Prostate-specific antigen kinetics following hypofractionated stereotactic body radiotherapy boost as post-external beam radiotherapy versus conventionally fractionated external beam radiotherapy for localized prostate cancer.

BACKGROUND: Stereotactic body radiotherapy (SBRT) has emerged as an effective treatment for localized prostate cancer. The purpose of this study was to compare the prostate-specific antigen (PSA) kinetics between conventionally fractionated external beam radiotherapy (CF-EBRT) and SBRT boost after whole pelvis EBRT (WP-EBRT) in localized prostate cancer.
METHODS: A total of 77 patients with localized prostate cancer [T-stage, T1-T3; Gleason score (GS) 5-9; PSA < 20 ng/mL] were enrolled. A total of 35 patients were treated with SBRT boost (21 Gy in 3 fractions) after WP-EBRT and 42 patients were treated with CF-EBRT (45 Gy WP-EBRT and boost of 25.2-30.6 Gy in 1.8-Gy fractions). PSA nadir and rate of change in PSA (slope) were calculated and compared.
RESULTS: With a median follow-up of 52.4 months (range, 14-74 months), the median PSA nadir and slope for SBRT boost were 0.29 ng/mL and -0.506, -0.235, -0.129, and -0.092 ng/mL/mo, respectively, for durations of 1 year, 2 years, 3 years, and 4 years postradiotherapy.
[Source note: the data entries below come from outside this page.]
/-- For every ring and every body of 63 bytes: the entry's 64 bytes are written at BASE + 64 × (index modulo size), the last
byte being PHASE; host memory elsewhere is unchanged; the device index is one more modulo 2^32; PHASE flips exactly where the
new index is slot 0; one entry more is unreported. A dropped entry changes RING_DROP (saturating at 0xFFFF) and EVT_LOST alone.
A vector sent with MSI-X disabled does nothing; enabled, with neither Function Mask nor its mask set, it writes the four bytes
of its data at its address; with one of them set it sets its pending bit. RING_VECTOR_TRIGGER while HRE works: each distinct
vector of the due rings is sent once, those rings have nothing unreported, and nothing else changes; a ring is due where VEC is
not 0, entries are unreported, and they number COAL_COUNT (at least 1) or COAL_TICKS have passed. MSIX_UNMASK: the mask reads 0,
and where the pending bit is set, MSI-X enabled and Function Mask clear, the bit clears and the vector's data are written at its
address; otherwise nothing else changes. Event records (R92): at a boundary, EVT_EN = 1 on a working, awake HRE, one per unit
with EFF_EN = 1 and a bit of [30] and [23:0] newly set whose UNIT_EVENT_EN is 1, in ascending address, with the unit's type and
instance, those bits, the tick, the records lost since the last (at most 0xFFFF), UNIT_HEALTH and TS32 of base 0; what is new is
then forgotten; a ring that is no EVT ring, is out of service or full loses the record (R93). (R61, R90, R92, R93, R94, R95) -/
def Obligations.RingEntriesAndVectorsFollowR90AndR94 : Prop :=
  (∀ (d : Dev) (r : Nat) (body : List Nat), r < 64 → body.length = 63 →
    (d.ringPut r body).hostMem = memWrite d.hostMem (d.ringAddr r (d.fld (R.RING_DEV_IDX_DEV_IDX r)) % 2 ^ 64) (body ++ [b2n (d.ring r).phase]) ∧
    (d.ringPut r body).fld (R.RING_DEV_IDX_DEV_IDX r) = (d.fld (R.RING_DEV_IDX_DEV_IDX r) + 1) % 2 ^ 32 ∧
    ((d.ringPut r body).ring r).phase = (if (d.fld (R.RING_DEV_IDX_DEV_IDX r) + 1) % 2 ^ 32 % d.ringSize r = 0 then !(d.ring r).phase
      else (d.ring r).phase) ∧ ((d.ringPut r body).ring r).unrep = (d.ring r).unrep + 1 ∧
    (∀ q, q ≠ r → (d.ringPut r body).ring q = d.ring q) ∧
    (∀ a, a ≠ (R.RING_DEV_IDX_DEV_IDX r).addr → (d.ringPut r body).reg a = d.reg a) ∧
    (d.ringDrop r).fld (R.RING_DROP_COUNT r) = min (d.fld (R.RING_DROP_COUNT r) + 1) 0xFFFF ∧
    (d.effEn hreBase = true → bitAt ((d.ringDrop r).hd hreBase).event.toNat 3 = true) ∧ (d.ringDrop r).hostMem = d.hostMem ∧
    (d.ringDrop r).hre = d.hre) ∧
    ((∀ (d : Dev) (v : Nat), v < 64 →
      (d.cfg.msixEnable = false → d.msix v = d) ∧
      (d.cfg.msixEnable = true → d.cfg.funcMask = false → d.flag (R.MSIX_CTRL_MASK v) = false →
        d.msix v = { d with hostMem := memWrite d.hostMem ((d.fld (R.MSIX_ADDR_LO_ADDR_LO v) * 4 +
          d.fld (R.MSIX_ADDR_HI_ADDR_HI v) * 2 ^ 32) % 2 ^ 64) (leBytes 4 (d.fld (R.MSIX_DATA_DATA v))) }) ∧
      (d.cfg.msixEnable = true → d.cfg.funcMask = true ∨ d.flag (R.MSIX_CTRL_MASK v) = true →
        bitAt ((d.msix v).fld (R.MSIX_PBA_PENDING (v / 32))) (v % 32) = true ∧ { d.msix v with regs := d.regs } = d ∧
        (∀ a, a ≠ (R.MSIX_PBA_PENDING (v / 32)).addr → (d.msix v).reg a = d.reg a) ∧
        (∀ w, w < 64 → w ≠ v → bitAt ((d.msix v).fld (R.MSIX_PBA_PENDING (w / 32))) (w % 32) = bitAt (d.fld (R.MSIX_PBA_PENDING (w / 32))) (w % 32)))) ∧
    (∀ s : State, (s.dev.awake = true → s.dev.works hreBase = true →
        let due := (List.range 64).filter (vectorDue s.dev)
        ∃ e : Dev, Makes .ringVectorTrigger s (((due.map (fun r => s.dev.fld (R.RING_VEC_VEC r))).eraseDups).foldl Dev.msix e) ∧
          (∀ r, r ∈ due → e.ring r = { s.dev.ring r with unrep := 0, age := 0 }) ∧ (∀ r, r ∉ due → e.ring r = s.dev.ring r) ∧
          { e with hre := { e.hre with rings := s.dev.hre.rings } } = s.dev) ∧
      (s.dev.awake = false ∨ s.dev.works hreBase = false → Makes .ringVectorTrigger s s.dev)) ∧
    (∀ (d : Dev) (r : Nat), vectorDue d r = true ↔ d.fld (R.RING_VEC_VEC r) ≠ 0 ∧ 0 < (d.ring r).unrep ∧
      (max 1 (d.fld (R.RING_VEC_COAL_COUNT r)) ≤ (d.ring r).unrep ∨ d.fld (R.RING_VEC_COAL_TICKS r) ≤ (d.ring r).age)) ∧
    (∀ (s : State) (v : Fin 64), let d := s.dev
      let m := d.setFld (R.MSIX_CTRL_MASK v.val) 0
      let p := R.MSIX_PBA_PENDING (v.val / 32)
      let sends : Prop := bitAt (d.fld p) (v.val % 32) = true ∧ d.cfg.msixEnable = true ∧ d.cfg.funcMask = false
      (d.opens hreBase = false → Makes (.msixUnmask v) s d) ∧
      (d.opens hreBase = true → m.flag (R.MSIX_CTRL_MASK v.val) = false ∧ (¬ sends → Makes (.msixUnmask v) s m) ∧
        (sends → Makes (.msixUnmask v) s { m.setFld p (setBits (m.fld p) (v.val % 32) 1 0) with
          hostMem := memWrite d.hostMem ((d.fld (R.MSIX_ADDR_LO_ADDR_LO v.val) * 4 + d.fld (R.MSIX_ADDR_HI_ADDR_HI v.val) * 2 ^ 32) % 2 ^ 64)
            (leBytes 4 (d.fld (R.MSIX_DATA_DATA v.val))) })))) ∧
    (∀ (d : Dev) (u : UnitRow) (new : Word), let r := d.fld R.HRE_EVT_RING
      let p := eventBody d u new
      let lost := fun (e : Dev) => { e with hre := { e.hre with evtLost := e.hre.evtLost + 1 } }
      (d.ringType r ≠ 2 → d.eventRecord u new = lost (d.raise F.evtLost)) ∧
      (d.ringType r = 2 → d.ringLive r = false ∨ d.ringFree r = 0 → d.eventRecord u new = lost (d.ringDrop r)) ∧
      (d.ringType r = 2 → d.ringLive r = true → 0 < d.ringFree r →
        d.eventRecord u new = { d.ringPut r p with hre := { (d.ringPut r p).hre with evtLost := 0 } }) ∧
      p.length = 63 ∧ (∀ x ∈ ([(0, 2, u.code), (4, 4, new.toNat), (8, 6, d.top.tick), (14, 2, min d.hre.evtLost 0xFFFF),
        (16, 4, (d.healthWord u.base).toNat), (20, 4, d.tbNs 0), (24, 39, 0)] : List (Nat × Nat × Nat)), (p.drop x.1).take x.2.1 = leBytes x.2.1 x.2.2) ∧
      p[2]? = some u.inst ∧ p[3]? = some 0) ∧
    (∀ d : Dev, let on := d.flag R.HRE_EVT_EN && d.awake && d.works hreBase
      let e := d.hdr.foldl (fun e x => e.setHd x.1 { e.hd x.1 with fresh := 0 }) d
      let us := (d.hdr.filterMap (fun x => unitAt x.1)).filter (fun u => d.effEn u.base && d.freshBits u.base != 0)
      d.eventRecords = (if on = true then us.foldl (fun e u => e.eventRecord u (d.freshBits u.base)) e else e) ∧
      (d.hdr.Pairwise (fun a b => a.1 < b.1) → us.Pairwise (fun a b => a.base < b.base) ∧ (∀ x ∈ e.hdr, x.2.fresh = 0)) ∧
      (∀ b, d.freshBits b = (d.hd b).fresh &&& (d.hd b).eventEn &&& 0x40FFFFFF#32))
Similarly, for CF-EBRT, the median PSA nadir and slopes were 0.39 ng/mL and -0.720 ng/mL/mo, -0.204 ng/mL/mo, -0.121 ng/mL/mo, and -0.067 ng/mL/mo, respectively. The slope of CF-EBRT was significantly different with a greater median rate of change for 1 year postradiotherapy than that of SBRT boost (P = 0.018). Contrastively, the slopes of SBRT boost for durations of 2 years, 3 years, and 4 years tended to be continuously greater than that of CF-EBRT. The significantly lower PSA nadir was observed in SBRT boost (median nadir 0.29 ng/mL) compared with CF-EBRT (median nadir 0.35 ng/mL, P = 0.025). Five-year biochemical failure (BCF) free survival was 94.3% for SBRT boost and 78.6% for CF-EBRT (P = 0.012).
CONCLUSION: Patients treated with SBRT boost after WP-EBRT experienced a lower PSA nadir and there tended to be a continuously greater rate of decline of PSA for durations of 2 years, 3 years, and 4 years than with CF-EBRT. The improved PSA kinetics of SBRT boost over CF-EBRT led to favorable BCF free survival.

Introduction

Prostate cancer is the most common cancer and the second leading cause of death among men in the United States and the incidence rates in Korea are relatively lower than those in western nations. However, they continue to increase annually owing to the aging of society, adoption of westernized lifestyle, and addition of the prostate-specific antigen (PSA) screening test to the National Cancer Screening Program. As the prevalence of prostate cancer increases, various treatment modalities are considered. External beam radiotherapy (EBRT) is a conventional treatment option for localized prostate cancer.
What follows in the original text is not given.